Двое суток полета показались почти отдыхом. Четко прошли две коррекции траектории с помощью блока Д. Теперь от него зависело самое главное — торможение. Комплекс максимально сближался с Луной в сотне километров над поверхностью обратной стороны; связь с Землей здесь пропадала. Именно в этот момент тормозной блок должен вывести всю связку на окололунную орбиту. Если он не погасит скорость до заданной величины, ЛОК отстыкуется и на своем двигателе начнет возвращение. А радио и телевидение объявят об успешной репетиции высадки...

Автоматика делала свое дело, космонавтам оставалось ожидание — включение блока, пять минут его работы, полчаса до восстановления связи.
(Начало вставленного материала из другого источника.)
-- ==== Sys2Proof/Laws/State.lean ====
section
/-! SUPPORT. What each basic update of the state leaves of each field, and what a register reads as after a write. The lemmas
hold by rfl; they are written as a chain so that a simplifier cites them, and the kernel need not compare two states. -/

namespace Sys2Proof.Machine

@[simp] theorem State.at_now (s : State) (t : Nat) : (s.at t).now = max s.now t := Eq.trans rfl rfl
@[simp] theorem State.at_clk (s : State) (t : Nat) : (s.at t).clk = s.clk := Eq.trans rfl rfl
@[simp] theorem State.at_objs (s : State) (t : Nat) : (s.at t).objs = s.objs := Eq.trans rfl rfl
@[simp] theorem State.at_nv (s : State) (t : Nat) : (s.at t).nv = s.nv := Eq.trans rfl rfl
@[simp] theorem State.at_power (s : State) (t : Nat) : (s.at t).power = s.power := Eq.trans rfl rfl
@[simp] theorem State.at_panel (s : State) (t : Nat) : (s.at t).panel = s.panel := Eq.trans rfl rfl
@[simp] theorem State.at_boot (s : State) (t : Nat) : (s.at t).boot = s.boot := Eq.trans rfl rfl
@[simp] theorem State.at_sec (s : State) (t : Nat) : (s.at t).sec = s.sec := Eq.trans rfl rfl
@[simp] theorem State.at_mbx (s : State) (t : Nat) : (s.at t).mbx = s.mbx := Eq.trans rfl rfl
@[simp] theorem State.at_hist (s : State) (t : Nat) : (s.at t).hist = s.hist := Eq.trans rfl rfl
@[simp] theorem State.at_i2c (s : State) (t : Nat) : (s.at t).i2c = s.i2c := Eq.trans rfl rfl
@[simp] theorem State.at_safe (s : State) (t : Nat) : (s.at t).safe = s.safe := Eq.trans rfl rfl
@[simp] theorem State.at_strs (s : State) (t : Nat) : (s.at t).strs = s.strs := Eq.trans rfl rfl
@[simp] theorem State.at_traces (s : State) (t : Nat) : (s.at t).traces = s.traces := Eq.trans rfl rfl
@[simp] theorem State.at_dies (s : State) (t : Nat) : (s.at t).dies = s.dies := Eq.trans rfl rfl
@[simp] theorem State.at_thermal (s : State) (t : Nat) : (s.at t).thermal = s.thermal := Eq.trans rfl rfl
@[simp] theorem State.at_ledger (s : State) (t : Nat) : (s.at t).ledger = s.ledger := Eq.trans rfl rfl
@[simp] theorem State.at_upd (s : State) (t : Nat) : (s.at t).upd = s.upd := Eq.trans rfl rfl
@[simp] theorem State.at_can (s : State) (t : Nat) : (s.at t).can = s.can := Eq.trans rfl rfl
@[simp] theorem State.at_chans (s : State) (t : Nat) : (s.at t).chans = s.chans := Eq.trans rfl rfl
@[simp] theorem State.at_blk (s : State) (t : Nat) : (s.at t).blk = s.blk := Eq.trans rfl rfl
@[simp] theorem State.at_coll (s : State) (t : Nat) : (s.at t).coll = s.coll := Eq.trans rfl rfl
@[simp] theorem State.at_time (s : State) (t : Nat) : (s.at t).time = s.time := Eq.trans rfl rfl
@[simp] theorem State.at_pouts (s : State) (t : Nat) : (s.at t).pouts = s.pouts := Eq.trans rfl rfl
@[simp] theorem State.at_caps (s : State) (t : Nat) : (s.at t).caps = s.caps := Eq.trans rfl rfl
@[simp] theorem State.at_free (s : State) (t : Nat) : (s.at t).free = s.free := Eq.trans rfl rfl
@[simp] theorem State.at_out (s : State) (t : Nat) : (s.at t).out = s.out := Eq.trans rfl rfl
@[simp] theorem State.at_pending (s : State) (t : Nat) : (s.at t).pending = s.pending := Eq.trans rfl rfl

@[simp] theorem State.wr_now (s : State) (f : Fld) (i v x : Nat) : (s.wr f i v x).now = s.now := Eq.trans rfl rfl
@[simp] theorem State.wr_clk (s : State) (f : Fld) (i v x : Nat) : (s.wr f i v x).clk = s.clk := Eq.trans rfl rfl
@[simp] theorem State.wr_objs (s : State) (f : Fld) (i v x : Nat) : (s.wr f i v x).objs = s.objs.wr f i v x := Eq.trans rfl rfl
@[simp] theorem State.wr_nv (s : State) (f : Fld) (i v x : Nat) : (s.wr f i v x).nv = s.nv := Eq.trans rfl rfl
@[simp] theorem State.wr_power (s : State) (f : Fld) (i v x : Nat) : (s.wr f i v x).power = s.power := Eq.trans rfl rfl
@[simp] theorem State.wr_panel (s : State) (f : Fld) (i v x : Nat) : (s.wr f i v x).panel = s.panel := Eq.trans rfl rfl
@[simp] theorem State.wr_boot (s : State) (f : Fld) (i v x : Nat) : (s.wr f i v x).boot = s.boot := Eq.trans rfl rfl
@[simp] theorem State.wr_sec (s : State) (f : Fld) (i v x : Nat) : (s.wr f i v x).sec = s.sec := Eq.trans rfl rfl
@[simp] theorem State.wr_mbx (s : State) (f : Fld) (i v x : Nat) : (s.wr f i v x).mbx = s.mbx := Eq.trans rfl rfl
@[simp] theorem State.wr_hist (s : State) (f : Fld) (i v x : Nat) : (s.wr f i v x).hist = s.hist := Eq.trans rfl rfl
@[simp] theorem State.wr_i2c (s : State) (f : Fld) (i v x : Nat) : (s.wr f i v x).i2c = s.i2c := Eq.trans rfl rfl
@[simp] theorem State.wr_safe (s : State) (f : Fld) (i v x : Nat) : (s.wr f i v x).safe = s.safe := Eq.trans rfl rfl
@[simp] theorem State.wr_strs (s : State) (f : Fld) (i v x : Nat) : (s.wr f i v x).strs = s.strs := Eq.trans rfl rfl
@[simp] theorem State.wr_traces (s : State) (f : Fld) (i v x : Nat) : (s.wr f i v x).traces = s.traces := Eq.trans rfl rfl
@[simp] theorem State.wr_dies (s : State) (f : Fld) (i v x : Nat) : (s.wr f i v x).dies = s.dies := Eq.trans rfl rfl
@[simp] theorem State.wr_thermal (s : State) (f : Fld) (i v x : Nat) : (s.wr f i v x).thermal = s.thermal := Eq.trans rfl rfl
@[simp] theorem State.wr_ledger (s : State) (f : Fld) (i v x : Nat) : (s.wr f i v x).ledger = s.ledger := Eq.trans rfl rfl
@[simp] theorem State.wr_upd (s : State) (f : Fld) (i v x : Nat) : (s.wr f i v x).upd = s.upd := Eq.trans rfl rfl
@[simp] theorem State.wr_can (s : State) (f : Fld) (i v x : Nat) : (s.wr f i v x).can = s.can := Eq.trans rfl rfl
@[simp] theorem State.wr_chans (s : State) (f : Fld) (i v x : Nat) : (s.wr f i v x).chans = s.chans := Eq.trans rfl rfl
@[simp] theorem State.wr_blk (s : State) (f : Fld) (i v x : Nat) : (s.wr f i v x).blk = s.blk := Eq.trans rfl rfl
@[simp] theorem State.wr_coll (s : State) (f : Fld) (i v x : Nat) : (s.wr f i v x).coll = s.coll := Eq.trans rfl rfl
@[simp] theorem State.wr_time (s : State) (f : Fld) (i v x : Nat) : (s.wr f i v x).time = s.time := Eq.trans rfl rfl
@[simp] theorem State.wr_pouts (s : State) (f : Fld) (i v x : Nat) : (s.wr f i v x).pouts = s.pouts := Eq.trans rfl rfl
@[simp] theorem State.wr_caps (s : State) (f : Fld) (i v x : Nat) : (s.wr f i v x).caps = s.caps := Eq.trans rfl rfl
@[simp] theorem State.wr_free (s : State) (f : Fld) (i v x : Nat) : (s.wr f i v x).free = s.free := Eq.trans rfl rfl
@[simp] theorem State.wr_out (s : State) (f : Fld) (i v x : Nat) : (s.wr f i v x).out = s.out := Eq.trans rfl rfl
@[simp] theorem State.wr_pending (s : State) (f : Fld) (i v x : Nat) : (s.wr f i v x).pending = s.pending := Eq.trans rfl rfl

@[simp] theorem State.wrB_now (s : State) (f : Fld) (i : Nat) (b : Bool) (x : Nat) : (s.wrB f i b x).now = s.now := (State.wr_now s f i _ x).trans rfl
@[simp] theorem State.wrB_clk (s : State) (f : Fld) (i : Nat) (b : Bool) (x : Nat) : (s.wrB f i b x).clk = s.clk := (State.wr_clk s f i _ x).trans rfl
@[simp] theorem State.wrB_objs (s : State) (f : Fld) (i : Nat) (b : Bool) (x : Nat) : (s.wrB f i b x).objs = s.objs.wr f i (b2n b) x := Eq.trans rfl rfl
@[simp] theorem State.wrB_nv (s : State) (f : Fld) (i : Nat) (b : Bool) (x : Nat) : (s.wrB f i b x).nv = s.nv := (State.wr_nv s f i _ x).trans rfl
@[simp] theorem State.wrB_power (s : State) (f : Fld) (i : Nat) (b : Bool) (x : Nat) : (s.wrB f i b x).power = s.power := (State.wr_power s f i _ x).trans rfl
@[simp] theorem State.wrB_panel (s : State) (f : Fld) (i : Nat) (b : Bool) (x : Nat) : (s.wrB f i b x).panel = s.panel := (State.wr_panel s f i _ x).trans rfl
@[simp] theorem State.wrB_boot (s : State) (f : Fld) (i : Nat) (b : Bool) (x : Nat) : (s.wrB f i b x).boot = s.boot := (State.wr_boot s f i _ x).trans rfl
@[simp] theorem State.wrB_sec (s : State) (f : Fld) (i : Nat) (b : Bool) (x : Nat) : (s.wrB f i b x).sec = s.sec := (State.wr_sec s f i _ x).trans rfl
@[simp] theorem State.wrB_mbx (s : State) (f : Fld) (i : Nat) (b : Bool) (x : Nat) : (s.wrB f i b x).mbx = s.mbx := (State.wr_mbx s f i _ x).trans rfl
@[simp] theorem State.wrB_hist (s : State) (f : Fld) (i : Nat) (b : Bool) (x : Nat) : (s.wrB f i b x).hist = s.hist := (State.wr_hist s f i _ x).trans rfl
@[simp] theorem State.wrB_i2c (s : State) (f : Fld) (i : Nat) (b : Bool) (x : Nat) : (s.wrB f i b x).i2c = s.i2c := (State.wr_i2c s f i _ x).trans rfl
@[simp] theorem State.wrB_safe (s : State) (f : Fld) (i : Nat) (b : Bool) (x : Nat) : (s.wrB f i b x).safe = s.safe := (State.wr_safe s f i _ x).trans rfl
@[simp] theorem State.wrB_strs (s : State) (f : Fld) (i : Nat) (b : Bool) (x : Nat) : (s.wrB f i b x).strs = s.strs := (State.wr_strs s f i _ x).trans rfl
@[simp] theorem State.wrB_traces (s : State) (f : Fld) (i : Nat) (b : Bool) (x : Nat) : (s.wrB f i b x).traces = s.traces := (State.wr_traces s f i _ x).trans rfl
@[simp] theorem State.wrB_dies (s : State) (f : Fld) (i : Nat) (b : Bool) (x : Nat) : (s.wrB f i b x).dies = s.dies := (State.wr_dies s f i _ x).trans rfl
@[simp] theorem State.wrB_thermal (s : State) (f : Fld) (i : Nat) (b : Bool) (x : Nat) : (s.wrB f i b x).thermal = s.thermal := (State.wr_thermal s f i _ x).trans rfl
@[simp] theorem State.wrB_ledger (s : State) (f : Fld) (i : Nat) (b : Bool) (x : Nat) : (s.wrB f i b x).ledger = s.ledger := (State.wr_ledger s f i _ x).trans rfl
@[simp] theorem State.wrB_upd (s : State) (f : Fld) (i : Nat) (b : Bool) (x : Nat) : (s.wrB f i b x).upd = s.upd := (State.wr_upd s f i _ x).trans rfl
@[simp] theorem State.wrB_can (s : State) (f : Fld) (i : Nat) (b : Bool) (x : Nat) : (s.wrB f i b x).can = s.can := (State.wr_can s f i _ x).trans rfl
@[simp] theorem State.wrB_chans (s : State) (f : Fld) (i : Nat) (b : Bool) (x : Nat) : (s.wrB f i b x).chans = s.chans := (State.wr_chans s f i _ x).trans rfl
@[simp] theorem State.wrB_blk (s : State) (f : Fld) (i : Nat) (b : Bool) (x : Nat) : (s.wrB f i b x).blk = s.blk := (State.wr_blk s f i _ x).trans rfl
@[simp] theorem State.wrB_coll (s : State) (f : Fld) (i : Nat) (b : Bool) (x : Nat) : (s.wrB f i b x).coll = s.coll := (State.wr_coll s f i _ x).trans rfl
@[simp] theorem State.wrB_time (s : State) (f : Fld) (i : Nat) (b : Bool) (x : Nat) : (s.wrB f i b x).time = s.time := (State.wr_time s f i _ x).trans rfl
@[simp] theorem State.wrB_pouts (s : State) (f : Fld) (i : Nat) (b : Bool) (x : Nat) : (s.wrB f i b x).pouts = s.pouts := (State.wr_pouts s f i _ x).trans rfl
@[simp] theorem State.wrB_caps (s : State) (f : Fld) (i : Nat) (b : Bool) (x : Nat) : (s.wrB f i b x).caps = s.caps := (State.wr_caps s f i _ x).trans rfl
@[simp] theorem State.wrB_free (s : State) (f : Fld) (i : Nat) (b : Bool) (x : Nat) : (s.wrB f i b x).free = s.free := (State.wr_free s f i _ x).trans rfl
@[simp] theorem State.wrB_out (s : State) (f : Fld) (i : Nat) (b : Bool) (x : Nat) : (s.wrB f i b x).out = s.out := (State.wr_out s f i _ x).trans rfl
@[simp] theorem State.wrB_pending (s : State) (f : Fld) (i : Nat) (b : Bool) (x : Nat) : (s.wrB f i b x).pending = s.pending := (State.wr_pending s f i _ x).trans rfl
Наконец, Земля сообщила: вышли на расчетную орбиту, можно готовиться к посадке.

Перейти из ЛОКа в ЛК Леониду предстояло через космос. Такой «экономный» вариант отрабатывался с самого начала, еще когда Елисеев и Хрунов перешли в скафандрах из «Союза-4» в «Союз-5». Вот только новые полужесткие скафандры для лунной экспедиции не успели испытать в тех же условиях... Леонид и Николай, помогая друг другу, влезли в громоздкие доспехи, открыв у них на спине толстые коробчатые «двери» с системами жизнеобеспечения. Вот Николай начал стравливать давление в отсеке, открылся выходной люк. Бурлаков, почему-то задержав дыхание, стал потихоньку протискиваться через узкое отверстие в черную пустоту, и вдруг — прямо над ним, казалось, почти над самой головой (он даже пригнулся!) нависла неправдоподобно яркая, огромная и почему-то очень выпуклая Луна. Удивительно четкие и близкие детали рельефа приковывали взгляд, но ограниченный ресурс скафандра не позволял терять лишних секунд. Хватаясь за поручни, Леонид поплыл к отверстию в корпусе переходника, внутри которого находился ЛК, открыл его люк и нырнул в кабину.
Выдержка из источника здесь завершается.